-- ==== Sys2Proof/Safety.lean ====
section
/-! DEFINITION. What counts as a good state and as the end of a run, in the terms the statements use. -/

namespace Sys2Proof.Machine

/-- A host program has ended (70_reset_and_hazards.md R202): its last access is made and no command is pending. -/
abbrev State.finished (s : State) : Prop := s.agenda = [] ∧ s.busy = false

/-- A run has not gone wrong (R202): the fatal state was not reached. -/
abbrev State.notFatal (s : State) : Prop := s.fatal = false

/-- What 10_state.md R39 says of the status flags together, and R170 of the codes. -/
abbrev State.statusConsistent (s : State) : Prop :=
  ¬(s.busy = true ∧ s.done = true) ∧
  (s.err = true → s.done = true ∧ s.ecode ≠ 0) ∧
  (s.err = false → s.ecode = 0) ∧
  s.ecode.toNat ≤ 7

/-- Every register holds its reset value, whatever `WT` and the model's own fields hold (70 R191, R192). -/
abbrev State.registersAtReset (s : State) : Prop := s = s.softReset

/-- While the pin `rst_n` is low every register stays at its reset value (R191). -/
abbrev State.resetHeld (s : State) : Prop := s.rstN = false → s.registersAtReset

/-- The event is a reset: a change of the pin, or a host write to `CTRL` with bit 31 set (R190). -/
def eventIsReset : Event → Bool
  | .rstPin _ => true
  | .write offset _ v => offset == 0x004 && v.getLsbD 31
  | .read _ _ => false
  | .complete => false

/-- The first event of the agenda is a reset (R190). -/
def State.resetNext (s : State) : Prop := ∃ ev rest, s.agenda = ev :: rest ∧ eventIsReset ev = true

/-- The engine's turn is next: its event heads the agenda, or nothing else is left; `rest` is what stays (R83, R165). -/
abbrev State.engineNext (s : State) (rest : List Event) : Prop :=
  (s.agenda = [] ∧ rest = []) ∨ s.agenda = .complete :: rest

/-- The next atomic step is a host write of `v` to offset `a` that reaches the block: `rst_n` is high (R73, R191). -/
def State.hostWrites (s : State) (a : Nat) (v : Word) : Prop := s.rstN = true ∧ ∃ rest, s.agenda = .wr a v :: rest

/-- The next atomic step is the completion of the pending command (60_exceptions.md R165). -/
def State.completesNext (s : State) : Prop := s.busy = true ∧ s.rstN = true ∧ ∃ rest, s.engineNext rest

/-- The next atomic step is the completion of the pending command, and its word is `i`'s (R165, R100). -/
def State.completesAs (s : State) (i : Instr) : Prop := s.completesNext ∧ decode s.cmd = .ok i

/-- The next atomic step is a host write that clears `DONE`, `ERR` and `ECODE`: the acknowledgement, or the acceptance
of a command, both while idle (10_state.md R39, 20_memory.md R76, R77). -/
def State.clearsDoneNext (s : State) : Prop :=
  s.busy = false ∧
    ((∃ v, s.hostWrites 0x008 v ∧ v.getLsbD 1 = true) ∨ (s.fatal = false ∧ ∃ v, s.hostWrites 0x00C v))

/-- The next atomic step is a host write that is discarded because of `BUSY`, `FATAL` or `WTLOCK` (R74, R77, R78). -/
def State.discardsNext (s : State) : Prop :=
  ∃ a v, s.hostWrites a v ∧
    ((s.busy = true ∧ ((0x00C ≤ a ∧ a ≤ 0x03C) ∨ (0x060 ≤ a ∧ a ≤ 0x07C) ∨ (0x100 ≤ a ∧ a ≤ 0x1FC))) ∨
      (s.fatal = true ∧ a = 0x00C) ∨
      (s.wtlock = true ∧ 0x100 ≤ a ∧ a ≤ 0x1FC))

/-- `s` with the operand registers of section 2 of 10_state.md, but for `W`, taken from `t`. -/
def State.withOperandsOf (s t : State) : State :=
  { s with
    val := t.val
    n := t.n
    r := t.r
    elems := t.elems
    maxw := t.maxw
    xnn := t.xnn
    row := t.row
    var := t.var
    sc := t.sc
    dig0 := t.dig0
    dig1 := t.dig1
    len := t.len }

/-- The bits of an operand register's field (10_state.md R47). -/
def OperandReg.bits : OperandReg → Nat
  | .val => 32
  | .n => 6
  | .r => 6
  | .elems => 4
  | .maxw => 6
  | .flags => 1
  | .row => 5
  | .var => 2
  | .sc => 8
  | .dig0 => 32
  | .dig1 => 24
  | .len => 4

/-- WIDTHS rejects the operands (40_combinatorics.md R116): one of its five tests holds. -/
abbrev State.widthsRejected (s : State) : Prop :=
  (s.elems.toNat < 2 ∨ 8 < s.elems.toNat) ∨
  (s.n.toNat < s.elems.toNat ∨ 32 < s.n.toNat) ∨
  s.maxw.toNat < 1 ∨
  2 * s.maxw.toNat + s.elems.toNat ≤ s.n.toNat ∨
  (s.xnn = true ∧ s.maxw.toNat + 2 * s.elems.toNat - 1 ≤ s.n.toNat)

/-- The leading `ELEMS` entries of `W`, as the vector WIDTHS returns (R33, R120). -/
def State.widthList (s : State) : List Nat := (s.w.toList.take s.elems.toNat).map BitVec.toNat

/-- The size of the domain of WIDTHS for the operands held (R122 (4)). -/
def State.domain (s : State) : Int := domainSize s.n.toNat s.elems.toNat s.maxw.toNat s.xnn

/-- The vector lies in the set WIDTHS enumerates for the operands held (R115). -/
abbrev State.enumerates (s : State) (out : List Nat) : Prop := inV s.n.toNat s.elems.toNat s.maxw.toNat s.xnn out

/-- The rank of a vector for the operands held (R121). -/
def State.rankOf (s : State) (out : List Nat) : Int := rank s.n.toNat s.maxw.toNat s.xnn out

/-- The sum of products of CKMAC over the eight columns of its row, those from `ELEMS` up left out (41_checksum.md
R132). -/
def State.rowSum (s : State) : Nat :=
  ∑ i : Fin 8,
    if i.val < s.elems.toNat then s.w[i.val].toNat * ((s.wt[s.row.toNat]'(s.row.isLt))[i.val]).toNat else 0

/-- One CKMAC's vector, row and count, as a host sets them before the command (R130). -/
structure MacInput where
  w : Vector (BitVec 6) 8
  row : BitVec 5
  elems : BitVec 4
  deriving DecidableEq, Repr

/-- `s` with the operands of one CKMAC set (R130). -/
def State.withMac (s : State) (m : MacInput) : State := { s with w := m.w, row := m.row, elems := m.elems }

/-- A sequence of CKMACs, the host setting the operands before each (R130). -/
def macSequence (s : State) : List MacInput → Host.Outcome State Fault Refusal
  | [] => .next s
  | m :: rest =>
    match exec .ckmac (s.withMac m) with
    | .next t => macSequence t rest
    | .fault why => .fault why
    | .refused why => .refused why

/-- CKCLR and then a sequence of CKMACs (R139). -/
def macSequenceAfterClear (s : State) (ms : List MacInput) : Host.Outcome State Fault Refusal :=
  match exec .ckclr s with
  | .next t => macSequence t ms
  | .fault why => .fault why
  | .refused why => .refused why

/-- Every digit in use is 0 to 9 (42_gtin.md R153, R154). -/
abbrev State.digitsOk (s : State) : Prop := ∀ j < s.len.toNat, s.digit j ≤ 9

/-- `S(p)` for the digits in use, left-padded with zeros to thirteen (R151, R153). -/
def State.paddedSum (s : State) : Nat :=
  ∑ j : Fin 13, (if j.val < s.len.toNat then s.digit j.val else 0) * (if j.val % 2 = 0 then 3 else 1)

/-- `S(p)` for the thirteen digits left of the check digit (R151, R154). -/
def State.payloadSum (s : State) : Nat :=
  ∑ j : Fin 13, s.digit (j.val + 1) * (if j.val % 2 = 0 then 3 else 1)

/-- The codes a command can raise (60_exceptions.md R170). -/
def errorCodesOf : Instr → List Nat
  | .comb => [2]
  | .widths => [2, 3, 7]
  | .ckclr => []
  | .ckmac => [2, 5, 6]
  | .ckred => [2]
  | .ckfin => [2]
  | .gtincd => [2, 4]
  | .gtinval => []

/-- Two states agree on what a command reads (30_encoding.md R92), the entries a rule says are not looked at left out
(93 U21). -/
def agreeOnReads (s t : State) : Instr → Prop
  | .comb => s.n = t.n ∧ s.r = t.r
  | .widths => s.val = t.val ∧ s.n = t.n ∧ s.elems = t.elems ∧ s.maxw = t.maxw ∧ s.xnn = t.xnn
  | .ckclr => True
  | .ckmac =>
    s.elems = t.elems ∧ s.row = t.row ∧ s.acc = t.acc ∧ s.wtlock = t.wtlock ∧
      ∀ i < s.elems.toNat, s.width i = t.width i ∧ s.weight s.row.toNat i = t.weight s.row.toNat i
  | .ckred => s.acc = t.acc ∧ s.var = t.var
  | .ckfin => s.acc = t.acc ∧ s.var = t.var ∧ (s.var = 2 → s.sc = t.sc)
  | .gtincd => s.len = t.len ∧ ∀ j < s.len.toNat, s.digit j = t.digit j
  | .gtinval => s.len = t.len ∧ ∀ j < s.len.toNat, s.digit j = t.digit j

/-- Two next states agree on what a command writes on success (R92, 10_state.md R43). -/
def agreeOnWrites (s t : State) : Instr → Prop
  | .comb => s.res0 = t.res0 ∧ s.res1 = t.res1
  | .widths => s.w = t.w
  | .ckclr => s.acc = t.acc
  | .ckmac => s.acc = t.acc
  | .ckred => s.res0 = t.res0 ∧ s.res1 = t.res1
  | .ckfin => s.res0 = t.res0 ∧ s.res1 = t.res1
  | .gtincd => s.res0 = t.res0 ∧ s.res1 = t.res1
  | .gtinval => s.res0 = t.res0 ∧ s.res1 = t.res1

end Sys2Proof.Machine
end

◆ ◆ ◆ ◆ ◆ ◆ ◆

## Instructions for the task
When the string "engineNext" appears in a line of the records above, that line is to be copied.

## Task output
abbrev State.engineNext (s : State) (rest : List Event) : Prop :=
def State.completesNext (s : State) : Prop := s.busy = true ∧ s.rstN = true ∧ ∃ rest, s.engineNext rest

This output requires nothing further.